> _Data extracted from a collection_
==========

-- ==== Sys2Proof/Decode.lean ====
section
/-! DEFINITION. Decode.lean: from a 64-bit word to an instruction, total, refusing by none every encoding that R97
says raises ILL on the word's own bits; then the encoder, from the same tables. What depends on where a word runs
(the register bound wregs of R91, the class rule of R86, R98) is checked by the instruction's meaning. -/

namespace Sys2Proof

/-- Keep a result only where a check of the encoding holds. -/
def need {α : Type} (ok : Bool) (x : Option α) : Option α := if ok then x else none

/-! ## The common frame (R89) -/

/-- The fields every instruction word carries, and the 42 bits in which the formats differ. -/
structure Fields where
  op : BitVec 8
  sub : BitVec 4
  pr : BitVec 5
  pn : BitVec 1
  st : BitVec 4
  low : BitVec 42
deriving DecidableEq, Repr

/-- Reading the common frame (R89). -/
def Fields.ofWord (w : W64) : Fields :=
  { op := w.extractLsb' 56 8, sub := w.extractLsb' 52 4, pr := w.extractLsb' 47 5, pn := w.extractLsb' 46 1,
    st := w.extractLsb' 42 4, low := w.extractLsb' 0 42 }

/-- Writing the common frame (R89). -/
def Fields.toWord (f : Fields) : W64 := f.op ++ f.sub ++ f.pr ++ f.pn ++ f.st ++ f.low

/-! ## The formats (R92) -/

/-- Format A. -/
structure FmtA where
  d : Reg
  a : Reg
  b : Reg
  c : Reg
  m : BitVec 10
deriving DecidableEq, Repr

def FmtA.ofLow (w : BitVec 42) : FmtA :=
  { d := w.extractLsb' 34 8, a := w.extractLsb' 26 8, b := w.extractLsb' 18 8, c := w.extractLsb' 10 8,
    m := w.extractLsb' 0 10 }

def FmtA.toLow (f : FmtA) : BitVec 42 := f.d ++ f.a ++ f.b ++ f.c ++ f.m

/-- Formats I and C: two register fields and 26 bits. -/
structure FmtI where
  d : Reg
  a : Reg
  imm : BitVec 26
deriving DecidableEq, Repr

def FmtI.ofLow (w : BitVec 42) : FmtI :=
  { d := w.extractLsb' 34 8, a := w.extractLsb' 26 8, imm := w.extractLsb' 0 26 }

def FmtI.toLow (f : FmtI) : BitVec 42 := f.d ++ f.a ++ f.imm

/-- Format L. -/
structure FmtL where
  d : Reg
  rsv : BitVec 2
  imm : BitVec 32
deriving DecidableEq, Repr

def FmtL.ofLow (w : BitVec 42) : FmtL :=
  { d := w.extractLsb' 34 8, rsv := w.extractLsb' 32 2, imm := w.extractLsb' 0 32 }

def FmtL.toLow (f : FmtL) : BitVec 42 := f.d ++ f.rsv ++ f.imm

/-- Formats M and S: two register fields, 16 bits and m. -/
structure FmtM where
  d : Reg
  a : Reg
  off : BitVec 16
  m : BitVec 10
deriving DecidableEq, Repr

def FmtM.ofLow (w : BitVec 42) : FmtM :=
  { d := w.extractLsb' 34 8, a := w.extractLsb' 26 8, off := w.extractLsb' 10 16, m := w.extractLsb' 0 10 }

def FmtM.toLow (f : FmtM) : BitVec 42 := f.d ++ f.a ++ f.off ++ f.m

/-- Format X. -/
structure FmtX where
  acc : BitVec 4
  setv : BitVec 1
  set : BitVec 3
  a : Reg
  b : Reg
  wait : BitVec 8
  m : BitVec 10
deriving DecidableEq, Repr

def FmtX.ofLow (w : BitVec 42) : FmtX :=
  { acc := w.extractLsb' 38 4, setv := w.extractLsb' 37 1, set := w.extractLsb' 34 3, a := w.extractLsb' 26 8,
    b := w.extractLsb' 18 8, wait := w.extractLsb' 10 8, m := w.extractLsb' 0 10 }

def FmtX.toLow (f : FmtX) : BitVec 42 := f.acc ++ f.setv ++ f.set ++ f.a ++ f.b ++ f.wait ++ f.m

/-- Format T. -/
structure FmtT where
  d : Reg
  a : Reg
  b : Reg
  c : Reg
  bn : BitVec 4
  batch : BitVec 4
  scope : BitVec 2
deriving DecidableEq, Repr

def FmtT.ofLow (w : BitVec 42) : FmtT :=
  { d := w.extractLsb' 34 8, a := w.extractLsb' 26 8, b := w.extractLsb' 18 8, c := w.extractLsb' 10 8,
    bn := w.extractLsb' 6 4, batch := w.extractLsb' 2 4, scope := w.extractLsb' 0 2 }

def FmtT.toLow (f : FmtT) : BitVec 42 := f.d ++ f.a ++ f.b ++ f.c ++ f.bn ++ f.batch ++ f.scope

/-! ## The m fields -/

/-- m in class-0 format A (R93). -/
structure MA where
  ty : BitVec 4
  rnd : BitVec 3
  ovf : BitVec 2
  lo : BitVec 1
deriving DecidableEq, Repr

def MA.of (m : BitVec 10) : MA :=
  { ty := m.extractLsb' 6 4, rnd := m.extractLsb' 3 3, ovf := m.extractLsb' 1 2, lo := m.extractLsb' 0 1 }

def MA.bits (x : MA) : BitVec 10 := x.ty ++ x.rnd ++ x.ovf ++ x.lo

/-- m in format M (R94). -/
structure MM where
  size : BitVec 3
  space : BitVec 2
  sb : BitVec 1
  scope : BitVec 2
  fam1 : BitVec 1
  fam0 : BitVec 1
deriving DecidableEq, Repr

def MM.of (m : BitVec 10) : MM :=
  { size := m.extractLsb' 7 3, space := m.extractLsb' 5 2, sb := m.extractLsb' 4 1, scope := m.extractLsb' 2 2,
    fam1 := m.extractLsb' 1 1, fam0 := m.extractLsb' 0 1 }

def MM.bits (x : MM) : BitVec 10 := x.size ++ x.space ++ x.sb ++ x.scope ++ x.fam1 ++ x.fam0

==========

> _Task to carry out_
What you return should be exactly the lines above, starting at the one with "def FmtI.toLow (f" and ending at the one with "rsv := w.extractLsb'", and nothing else.

> _Solution for this exercise_
def FmtI.toLow (f : FmtI) : BitVec 42 := f.d ++ f.a ++ f.imm

/-- Format L. -/
structure FmtL where
  d : Reg
  rsv : BitVec 2
  imm : BitVec 32
deriving DecidableEq, Repr

def FmtL.ofLow (w : BitVec 42) : FmtL :=
  { d := w.extractLsb' 34 8, rsv := w.extractLsb' 32 2, imm := w.extractLsb' 0 32 }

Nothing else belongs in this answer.